@Khrys
Il y a un moyen très simple pour calmer les gens sur l'emploi du béton mais il demande un outillage pour l'instant inhabituel : un compteur Geiger.
Pourquoi ?
Parce qu'après les dernières catastrophes nucléaires au Japon et en Ukraine, nos adorateurs de la bombe atomique se sont retrouvés avec des tonnes de sacs de terre et de gravas radioactifs dont ils ne voyaient pas trop comment se débarrasser.
Les solutions ont été à la hauteur de la connerie de leurs concepteurs :
- Le bois radioactif a tout simplement été incinéré comme si le feu détruisait les atomes alors qu'il les dissémine dans ses fumées emportées ensuite au hasard des vents.
- Les terres arrosées par les pluies de retombées des nuages radioactifs ont été raclées sur quelque 30 cm d'épaisseur pour enlever le plus gros de la contamination et ces terres raclées ont été stockées dans des sacs en plastique entassés ici et là à peu près n'importe où et n'importe comment puis le temps a doucement désintégré ces plastiques sous les coups de boutoir des UVs solaires, des variations de température et des tempêtes. La biosphère aussi a contribué à leur dégradation et la météo s'occupe du reste c'est à dire de la dissémination par le vent et par les ruissellements pluvieux.
- Je passe sur les eaux de ruissellement qui traversent les restes des réacteurs fondus de Fukushima au rythme de 100 000 L par jour.

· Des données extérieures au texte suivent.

/-- The two total counts of a monitor returned to 0 (R43). -/
def clearedCounts (m : Monitor) : Monitor := { m with totalViolations := 0, totalMissing := 0 }

/-- CLEAR_COUNTS (R43). -/
def requestClearCounts (slot : Option Nat) (s : State) : State × Answer :=
  match slot with
  | none =>
    (s.setRefs (mapRefs (fun _ m => clearedCounts m) s.refs),
     okWith (allSlots.flatMap (fun k => countContents (s.ref k))))
  | some n =>
    match slotOfNumber n with
    | some k => (modRef k clearedCounts s, okWith (countContents (s.ref k)))
    | none => refuse .invalid s

/-- LABEL (R34). -/
def requestLabel (n seconds : Nat) (s : State) : State × Answer :=
  match slotOfNumber n with
  | some k =>
    if isSat k = false ∨ Config.maxSeconds < seconds then refuse .invalid s
    else if (s.ref k).state = .disabled then refuse .wrongState s
    else (modRef k (fun m => { m with label := some seconds }) s, okWith [])
  | none => refuse .invalid s

/-! ## Sample filter (R45, R55, R56) -/

/-- SAMPLE (R45). -/
def requestSample (sequence : Nat) (offset : Int) (delay : Nat) (grade : Grade) (s : State) :
    State × Answer :=
  if sampleInRange sequence offset delay then
    let r := judgeSample
      { sequence := sequence, offset := offset, delay := delay, grade := grade,
        arrival := s.time.base } s
    (r.1, okWith (putSampleResult r.2 ++ putU 1 r.1.filter.window.length))
  else refuse .invalid s

/-- SET_FILTER (R55). -/
def requestSetFilter (c : FilterConfig) (s : State) : State × Answer :=
  if filterOk c then (s.setFilter (configureFilter c s.filter), okWith []) else refuse .invalid s

/-- The five counts of the filter returned to 0 (R56). -/
def clearedFilter (f : Filter) : Filter :=
  { f with accepted := 0, old := 0, delayHigh := 0, disabled := 0, lost := 0 }

/-- GET_FILTER (R56). -/
def requestGetFilter (clear : Bool) (s : State) : State × Answer :=
  (if clear then s.setFilter (clearedFilter s.filter) else s, okWith (filterContents s.filter))

/-! ## Selector (R72, R73) -/

/-- The dwell timer reduced to a lower minimum; at 0 it has expired (R72). -/
def reducedDwell (minDwell : Nat) (t : Timer) : Timer :=
  if minDwell < t.left then Timer.start minDwell else t

/-- SET_SELECTION's record is written and takes effect (R72). -/
def configureSelection (c : SelectionConfig) (s : State) : State :=
  let cause := if s.selector.config.mode = c.mode then EvalCause.setting else .mode
  evaluate cause
    (s.setSelector
      { s.selector with
        config := c
        saved := none
        pendingSwitch := none
        dwell := reducedDwell c.minDwell s.selector.dwell })

/-- SET_SELECTION (R72). -/
def requestSetSelection (c : SelectionConfig) (s : State) : State × Answer :=
  if selectionOk c then (configureSelection c s, okWith []) else refuse .invalid s

/-- GET_SELECTION (R73). -/
def requestGetSelection (s : State) : State × Answer := (s, okWith (selectionContents s))

/-! ## Servo (R89, R92, R94) -/

/-- I and F clamped to a changed pull range, and the pull runs cleared (R89). -/
def clampLoop (pull : Nat) (s : State) : State :=
  clearPullRuns
    ((s.setServo { s.servo with estimate := clampTo pull s.servo.estimate }).setTime
      { s.time with correction := clampTo pull s.time.correction })

/-- SET_SERVO's record is written and takes effect (R89). -/
def configureServo (c : ServoConfig) (s : State) : State :=
  let changed := decide (s.servo.config.pullRange ≠ c.pullRange)
  let s := s.setServo { s.servo with config := c }
  if changed then clampLoop c.pullRange s else s

/-- SET_SERVO (R89). -/
def requestSetServo (c : ServoConfig) (s : State) : State × Answer :=
  if servoOk c then (configureServo c s, okWith []) else refuse .invalid s

/-- GET_SERVO (R94). -/
def requestGetServo (s : State) : State × Answer := (s, okWith (servoContents s))

/-- ALLOW_STEP (R92). -/
def requestAllowStep (s : State) : State × Answer :=
  let r := grantToken s
  (r.1, okWith (putB r.2))

/-! ## Holdover unit (R111 to R114) -/

/-- SET_HOLDOVER (R111): the conditions and the grade follow the new budget and percentage at once. -/
def requestSetHoldover (c : HoldoverConfig) (s : State) : State × Answer :=
  if holdoverOk c then
    (judgeEstimate (s.setHoldover { s.holdover with config := c }), okWith (putU 4 (warningLevel c)))
  else refuse .invalid s

/-- GET_HOLDOVER (R112). -/
def requestGetHoldover (s : State) : State × Answer := (s, okWith (holdoverContents s))

/-- GET_HISTORY (R113). -/
def requestGetHistory (start count : Nat) (s : State) : State × Answer :=
  if inRange 0 63 start && inRange 1 16 count then
    (s, okWith (historyContents start count s.holdover.history))
  else refuse .invalid s

/-- CLEAR_HISTORY (R114). -/
def requestClearHistory (s : State) : State × Answer :=
  (s.setHoldover (spoilAtStep s.time.base { s.holdover with history := [] }),
   okWith (putU 1 s.holdover.history.length))

/-! ## Ports (R119, R120, R131, R135, R136) -/

/-- A request that names a port; a number above 11 is refused. -/
def onPort (n : Nat) (f : Fin 12 → Request.Effect) : Request.Effect := fun s =>
  match portOfNumber n with
  | some p => f p s
  | none => refuse .invalid s

/-- SET_PORT's record is written and the port is held (R135). -/
def configurePort (c : PortConfig) (p : Fin 12) (s : State) : State :=
  let x := { s.port p with config := c, delay := c.delayComp, queue := [] }
  match x.state with
  | .off => s.setPort p x
  | .held => s.setPort p x
  | .armed => portMove p .held .request (s.setPort p (portCleared x))
  | .active => portMove p .held .request (s.setPort p (portCleared x))
  | .squelched => portMove p .held .request (s.setPort p (portCleared x))

/-- SET_PORT (R135). -/
def requestSetPort (n : Nat) (c : PortConfig) : Request.Effect :=
  onPort n fun p s =>
    if portOk c then
      let s' := configurePort c p s
      (s', okWith (putPortState (s'.port p).state ++ putU 1 (s.port p).queue.length))
    else refuse .invalid s

/-- ENABLE_PORT (R119): the unchanged mark and the state after the request. -/
def requestEnablePort (n : Nat) : Request.Effect :=
  onPort n fun p s =>
    let r := portEnable p .request s
    (r.1, okWith (putB (!r.2) ++ putPortState (r.1.port p).state))

/-- DISABLE_PORT (R120): the unchanged mark. -/
def requestDisablePort (n : Nat) : Request.Effect :=
  onPort n fun p s =>
    let r := portDisable p .request s
    (r.1, okWith (putB (!r.2)))

/-- An adjustment joins the port's queue (R131). -/
def joinAdjustment (amount : Int) (x : Port) : Port :=
  { x with queue := x.queue ++ [{ requested := amount, remainder := amount }] }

On se souvient qu'ils ont recouvert le site de citernes plus ou moins étanches puis remplies d'eau radioactive (du tritium surtout parce que c'est l'élément que leur système de filtration "ALPS" ne sait pas arrêter : c'est de l'hélium radioactif, un gaz parfait, totalement inerte chimiquement et électriquement) qu'ils ont finalement balancée dans le Pacifique en loucedé et avec quasiment la bénédiction de l'AIEA ( = Agence Internationale de l'Énergie Atomique, le gendarme du nucléaire) dont ils ne demandaient même plus l'avis de toute façon.
- enfin, une partie de ces terres franchement radioactives a été "éliminée" en mélangeant ces sacs petit à petit aux sables servant à fabriquer le béton, ce officiellement "à des doses inoffensives", mais en évitant le plus possible toutefois-z-et-néanmoins d'une part d'en parler, d'autre part de publier des mesures de suivi de la radioactivité des bétons ainsi fabriqués puis vendus tant aux professionnels qu'aux particuliers de tous les pays, ce qui évidemment démontre que ces doses sont inoffensives ... On a donc de ces bétons caviardés partout maintenant y compris dans les murs des maisons et immeubles récents près de chez vous ou même chez vous. Amusant, non ?
Le compteur Geiger est donc un bon instrument pour en prendre conscience et pour aussi toucher du doigt que ce n'est pas du tout par hasard que le lobby nucléaire a imposé le Sievert (Sv) devant le Becquerel (Bq) comme unité de mesure de la radioactivité.
Le Becquerel est trivial à comprendre : c'est le nombre de désintégrations par seconde alors que le Sievert pue l'embrouille d'une part parce que c'est "l'effet biologique de 1 g de produit radioactif à 1 m pendant une heure", définition on ne peut plus ésotérique puisqu'il n'existe pas de table des "effets biologiques", c'est trop flou pour ne pas être subjectif donc c'est invérifiable sans labo, et d'autre part ça se compte en millièmes de Sieverts même pour les doses mortelles ce qui pousse le public non averti à penser que "puisque c'est en millièmes c'est que ce n'est pas dangereux" alors que la précision du Becquerel est tout de suite parlante et l'image du rayonnement émis par les désintégrations par seconde est immédiatement imaginée.
Le choix même de l'unité de mesure de la radioactivité par le lobby nucléaire est donc évident de mauvaise foi et de volonté de désinformer.
Le béton de 2026 est suspect partout au monde. Si ça se savait à la hauteur de ce que ça mérite de l'être, je te dis pas la baisse des bétonisations ...
Je dis tout ça de mémoire mais avec la certitude que c'est parfaitement vérifiable puisque c'était rapporté dans la grande presse et dans la presse militante de l'époque, AIEA incluse.